Work to be completed -> Each line of the data below holding the word "show" must be copied.
════════════════════
/-- Settles O32. -/
theorem addSetsCarry : Obligations.AddSetsCarry := by
  intro s x y
  obtain ⟨result, flag, frame⟩ :=
    s.result_then_flag x (s.readV x + s.readV y) (carryFlag (s.readV x) (s.readV y))
  exact ⟨_, rfl, fun ne => by rw [result ne, BitVec.toNat_add], flag, frame⟩

/-- The difference of two bytes is the integer difference modulo 256. -/
theorem toNat_sub_emod (a b : Byte) : ((a - b).toNat : Int) = (a.toNat - b.toNat : Int) % 256 := by
  have := a.isLt
  have := b.isLt
  rw [BitVec.toNat_sub]
  omega

/-- Settles O33. -/
theorem subtractionsSetNotBorrow : Obligations.SubtractionsSetNotBorrow := by
  intro s x y
  obtain ⟨result, flag, frame⟩ :=
    s.result_then_flag x (s.readV x - s.readV y) (notBorrowFlag (s.readV x) (s.readV y))
  obtain ⟨result', flag', frame'⟩ :=
    s.result_then_flag x (s.readV y - s.readV x) (notBorrowFlag (s.readV y) (s.readV x))
  exact ⟨⟨_, rfl, fun ne => by rw [result ne, toNat_sub_emod], flag, frame⟩,
    ⟨_, rfl, fun ne => by rw [result' ne, toNat_sub_emod], flag', frame'⟩⟩

/-! ### The flag, then a result: the shifts (42_alu.md R96, R98) -/

/-- A shift reads its source after the flag is written, so a source that is VF is read as the flag. -/
theorem State.shift_spec (s : State) (x y : Reg) (flag result : Byte → Byte) :
    (x ≠ regVF → (s.shift x y flag result).readV regVF = flag (s.readV (s.shiftSource x y))) ∧
    (s.shiftSource x y ≠ regVF → (s.shift x y flag result).readV x = result (s.readV (s.shiftSource x y))) ∧
    (s.shiftSource x y = regVF →
      (s.shift x y flag result).readV x = result (flag (s.readV (s.shiftSource x y)))) ∧
    KeepsAllBut (fun p => p = .v x ∨ p = .v regVF) s (s.shift x y flag result) := by
  unfold shift
  refine ⟨fun ne => ?_, fun ne => ?_, fun e => ?_, (s.writeV_writeV_keeps regVF x _ _).mono fun _ => Or.symm⟩
  · rw [writeV_readV_ne _ _ ne.symm, setVF_eq, writeV_readV_self]
  · rw [writeV_readV_self, setVF_eq, writeV_readV_ne _ _ ne]
  · rw [writeV_readV_self, e, setVF_eq, writeV_readV_self]

theorem lowBitFlag_toNat (a : Byte) : (lowBitFlag a).toNat = a.toNat % 2 := by
  unfold lowBitFlag
  rw [BitVec.toNat_and, show (1 : Byte).toNat = 1 from rfl, Nat.and_one_is_mod]

theorem highBitFlag_toNat (a : Byte) : (highBitFlag a).toNat = a.toNat / 128 := by
  have := a.isLt
  unfold highBitFlag
  rw [BitVec.toNat_and, show (1 : Byte).toNat = 1 from rfl, Nat.and_one_is_mod, BitVec.toNat_ushiftRight,
    Nat.shiftRight_eq_div_pow]
  omega

theorem shiftRight_one_toNat (a : Byte) : (a >>> 1).toNat = a.toNat / 2 := by
  rw [BitVec.toNat_ushiftRight, Nat.shiftRight_eq_div_pow, Nat.pow_one]

theorem shiftLeft_one_toNat (a : Byte) : (a <<< 1).toNat = a.toNat * 2 % 256 := by
  rw [BitVec.toNat_shiftLeft, Nat.shiftLeft_eq, Nat.pow_one]

/-- Settles O34. -/
theorem shiftRightHalves : Obligations.ShiftRightHalves := by
  intro s x y src hsrc
  obtain rfl : src = s.shiftSource x y := hsrc
  obtain ⟨flag, result, fromFlag, frame⟩ := s.shift_spec x y lowBitFlag (fun b => b >>> 1)
  refine ⟨_, rfl, fun ne => by rw [flag ne, lowBitFlag_toNat], fun ne => by rw [result ne, shiftRight_one_toNat],
    fun e => (fromFlag e).trans (BitVec.eq_of_toNat_eq ?_), frame⟩
  rw [shiftRight_one_toNat, lowBitFlag_toNat, show (0 : Byte).toNat = 0 from rfl]
  omega

/-- Settles O35. -/
theorem shiftLeftDoubles : Obligations.ShiftLeftDoubles := by
  intro s x y src hsrc
  obtain rfl : src = s.shiftSource x y := hsrc
  obtain ⟨flag, result, fromFlag, frame⟩ := s.shift_spec x y highBitFlag (fun b => b <<< 1)
  refine ⟨_, rfl, fun ne => by rw [flag ne, highBitFlag_toNat], fun ne => by rw [result ne, shiftLeft_one_toNat],
    fun e => (fromFlag e).trans (BitVec.eq_of_toNat_eq ?_), frame⟩
  have := (s.readV (s.shiftSource x y)).isLt
  rw [shiftLeft_one_toNat, highBitFlag_toNat, apply_ite BitVec.toNat]
  split
  · show _ = 2
    omega
  · show _ = 0
    omega

/-! ### The random byte -/

/-- Settles O36: the draw is any byte, since `Config.randomByte` is opaque (log 4). -/
theorem randomIsOneMaskedDraw : Obligations.RandomIsOneMaskedDraw := by
  intro s x nn
  refine ⟨_, rfl, fun b => ?_, rfl, fun p hp => ?_⟩
  · rw [State.maskDraw, State.writeV_readV_self, BitVec.getLsbD_and]
  · have written : p ≠ .v x := fun e => hp (.inl e)
    cases p with
    | draws => exact absurd (.inr rfl) hp
    | v r => exact (s.countDraw.writeV_keeps x _ (.v r) written)
    | _ => rfl

end Sys2Proof.Machine
end

section
/-! PROOFS. The statements of 43_index_memory.md, and of 20_memory.md on a byte written and on memories. -/

namespace Sys2Proof.Machine

/-! ### The index register -/

/-- Settles O37: five times a byte does not wrap. -/
theorem indexLoads : Obligations.IndexLoads := by
  intro s x nnn
  refine ⟨⟨_, rfl, zextNnn_toNat nnn, s.setI_keeps _⟩, ⟨_, rfl, ?_, s.setI_keeps _⟩⟩
  have := (s.readV x).isLt
  rw [State.setI_i, BitVec.toNat_mul, zextByte_toNat]
  show _ * 5 % 65536 = _
  omega

/-- Settles O38. -/
theorem addToIndexWrapsWithoutFlag : Obligations.AddToIndexWrapsWithoutFlag := by
  intro s x
  refine ⟨_, rfl, ?_, s.setI_keeps _⟩
  rw [State.setI_i, BitVec.toNat_add, zextByte_toNat]

/-! ### Memory -/

/-- Settles O44. -/
theorem readReturnsTheLastWrite : Obligations.ReadReturnsTheLastWrite :=
  fun s a b v _ => ⟨(s.readByte_writeByte a a v).trans (if_pos rfl),
    fun ne => (s.readByte_writeByte a b v).trans (if_neg ne)⟩

/-- Byte `k` of a run of byte writes reads back at its address. -/
theorem State.readByte_writeBytes_of_getElem? (s : State) (a : Nat) {bs : List Byte} {k : Nat} {b : Byte}
    (h : bs[k]? = some b) : (s.writeBytes a bs).readByte (a + k) = b := by
  rw [readByte_writeBytes, if_pos (Nat.le_add_right a k), Nat.add_sub_cancel_left, h, Option.getD_some]

/-! ### BCD and the register block -/

theorem exec_ldB {s : State} (x : Reg) (inside : s.i.toNat + 2 ≤ 4095) :
    exec (.ldB x) s = .next (s.writeBytes s.i.toNat (bcdDigits (s.readV x))) := by
  show execLdB x s = _
  simp only [execLdB, s.memWrite_inside (bcdDigits_length (s.readV x)) inside]

/-- Settles O39. -/
theorem bcdStoresThreeDigits : Obligations.BcdStoresThreeDigits := by
  intro s x
  refine ⟨fun inside => ?_, fun past => raises_addressOutOfRange (i := .ldB x) (if_pos past)⟩
  have digit {k b} (h : (bcdDigits (s.readV x))[k]? = some b) :=
    congrArg BitVec.toNat (s.readByte_writeBytes_of_getElem? s.i.toNat h)
  have := (s.readV x).isLt
  refine ⟨_, exec_ldB x inside, (digit (k := 0) rfl).trans ?_, (digit (k := 1) rfl).trans ?_,
    (digit (k := 2) rfl).trans ?_, (s.writeBytes_keeps _ _).mono ?_⟩
  · rw [BitVec.toNat_ofNat]
    omega
  · rw [BitVec.toNat_ofNat]
    omega
  · rw [BitVec.toNat_ofNat]
    omega
  · rintro p ⟨n, low, high, rfl⟩
    rw [bcdDigits_length] at high
    exact ⟨n - s.i.toNat, by omega, by rw [Nat.add_sub_cancel' low]⟩

theorem exec_stRegs {s : State} {x : Reg} (inside : s.i.toNat + x.val ≤ 4095) :
    exec (.stRegs x) s = .next (s.writeBytes s.i.toNat (s.regBlock x)) := by
  show execStRegs x s = _
  simp only [execStRegs, s.memWrite_inside (s.regBlock_length x) inside]

theorem State.readByte_store (s : State) {x r : Reg} (h : r ≤ x) :
    (s.writeBytes s.i.toNat (s.regBlock x)).readByte (s.i.toNat + r.val) = s.readV r :=
  s.readByte_writeBytes_of_getElem? _ (s.regBlock_getElem? x r h)

/-- Settles O40. -/
theorem storeWritesTheBlock : Obligations.StoreWritesTheBlock := by
  intro s x
  refine ⟨fun inside => ?_, fun past => raises_addressOutOfRange (i := .stRegs x) (if_pos past)⟩
  refine ⟨_, exec_stRegs inside, fun r h => s.readByte_store h, (s.writeBytes_keeps _ _).mono ?_⟩
  rintro p ⟨n, low, high, rfl⟩
  rw [State.regBlock_length] at high
  have := x.isLt
  refine ⟨⟨n - s.i.toNat, by omega⟩, Fin.le_def.2 (by simp; omega), ?_⟩
  rw [Nat.add_sub_cancel' low]

theorem exec_ldRegs {s : State} {x : Reg} (inside : s.i.toNat + x.val ≤ 4095) :
    exec (.ldRegs x) s = .next (s.loadBlock 0 (s.readBytes s.i.toNat (x.val + 1))) := by
  show execLdRegs x s = _
  simp only [execLdRegs, State.memRead_eq_ok.2 ⟨.inr (show s.i.toNat + (x.val + 1) ≤ 4096 by omega), rfl⟩]

/-- Loading the bytes at `a` into V0..VX: each of them gets its byte, and the other registers stay. -/
theorem State.loadBlock_readBytes_readV (s : State) (a : Nat) (x r : Reg) :
    (s.loadBlock 0 (s.readBytes a (x.val + 1))).readV r = if r ≤ x then s.readByte (a + r.val) else s.readV r := by
  rw [loadBlock_readV, if_pos (Nat.zero_le _), readBytes_getElem?, Nat.sub_zero]
  by_cases h : r ≤ x
  · rw [if_pos (Nat.lt_succ_of_le h), if_pos h, Option.getD_some]
  · rw [if_neg (fun c => h (Nat.le_of_lt_succ c)), if_neg h, Option.getD_none]

/-- Settles O41. -/
theorem loadReadsTheBlock : Obligations.LoadReadsTheBlock := by
  intro s x
  refine ⟨fun inside => ?_, fun past => raises_addressOutOfRange (i := .ldRegs x) (if_pos past)⟩
  refine ⟨_, exec_ldRegs inside, fun r h => (s.loadBlock_readBytes_readV _ x r).trans (if_pos h), fun p hp => ?_⟩
  cases p with
  | v r => exact (s.loadBlock_readBytes_readV _ x r).trans (if_neg fun h => hp ⟨r, h, rfl⟩)
  | _ =>
    rw [State.loadBlock_eq]
    rfl

/-- Settles O42: the store leaves I alone, so the load reads the addresses it wrote. -/
theorem storeThenLoadRestoresRegisters : Obligations.StoreThenLoadRestoresRegisters := by
  intro s t u x inside stored sameI sameBytes
  obtain rfl : _ = t := eq_of_next (exec_stRegs inside) stored
  have keptI : (s.writeBytes s.i.toNat (s.regBlock x)).i = s.i := by rw [State.writeBytes_eq]
  rw [keptI] at sameI sameBytes
  obtain ⟨w, loaded, values, _⟩ := (loadReadsTheBlock u x).1 (sameI ▸ inside)
  refine ⟨w, loaded, fun r h => ?_⟩
  rw [values r h, sameI, sameBytes r h, s.readByte_store h]

/-- Settles O43: the two registers are stored at the two addresses of the word, the first one high. -/
theorem storedCodeIsFetched : Obligations.StoredCodeIsFetched := by
  intro s t x r q pc inside stored next hq hpc
  obtain rfl : _ = t := eq_of_next (exec_stRegs inside) stored
  have hr : r ≤ x := Fin.le_def.2 (by have := Fin.le_def.1 hq; omega)
  have hq' := Fin.le_def.1 hq
  refine ⟨_, State.fetchWord_eq_ok.2 ⟨by rw [State.setPc_pc]; omega, rfl⟩, ?_⟩
  have high := s.readByte_store hr
  have low := s.readByte_store hq
  rw [wordOfBytes_toNat, State.setPc_pc, State.setPc_readByte, State.setPc_readByte, hpc, high, Nat.add_assoc, ← next,
    low]

/-! ### Equal reads make equal memories -/

/-- What is listed in a canonical memory can be told from its reads. -/
theorem Memory.find_eq_of_read_eq {cfg : Config} {m m' : Memory} (wf : Memory.wf cfg m)
    (same : ∀ a < 4096, Memory.read cfg m a = Memory.read cfg m' a) {a : Nat} {b : Byte}
    (h : Memory.find a m = some b) : Memory.find a m' = some b := by
  obtain ⟨inside, differs⟩ := wf.2 (a, b) (Memory.mem_of_find h)
  have read : Memory.read cfg m' a = b := by
    rw [← same a inside, Memory.read, h, Option.getD_some]
  cases h' : Memory.find a m' with
  | some b' => rw [← read, Memory.read, h', Option.getD_some]
  | none =>
    rw [Memory.read, h', Option.getD_none] at read
    exact absurd read.symm differs

theorem Memory.mem_of_read_eq {cfg : Config} {m m' : Memory} (wf : Memory.wf cfg m)
    (same : ∀ a < 4096, Memory.read cfg m a = Memory.read cfg m' a) {c : Host.Cell} (h : c ∈ m) : c ∈ m' :=
  Memory.mem_of_find (Memory.find_eq_of_read_eq wf same (Memory.find_of_mem wf.1 h))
════════════════════
Result below ->
  rw [BitVec.toNat_and, show (1 : Byte).toNat = 1 from rfl, Nat.and_one_is_mod]
  rw [BitVec.toNat_and, show (1 : Byte).toNat = 1 from rfl, Nat.and_one_is_mod, BitVec.toNat_ushiftRight,
  rw [shiftRight_one_toNat, lowBitFlag_toNat, show (0 : Byte).toNat = 0 from rfl]
  · show _ = 2
  · show _ = 0
  show _ * 5 % 65536 = _
  show execLdB x s = _
  show execStRegs x s = _
  show execLdRegs x s = _
  simp only [execLdRegs, State.memRead_eq_ok.2 ⟨.inr (show s.i.toNat + (x.val + 1) ≤ 4096 by omega), rfl⟩]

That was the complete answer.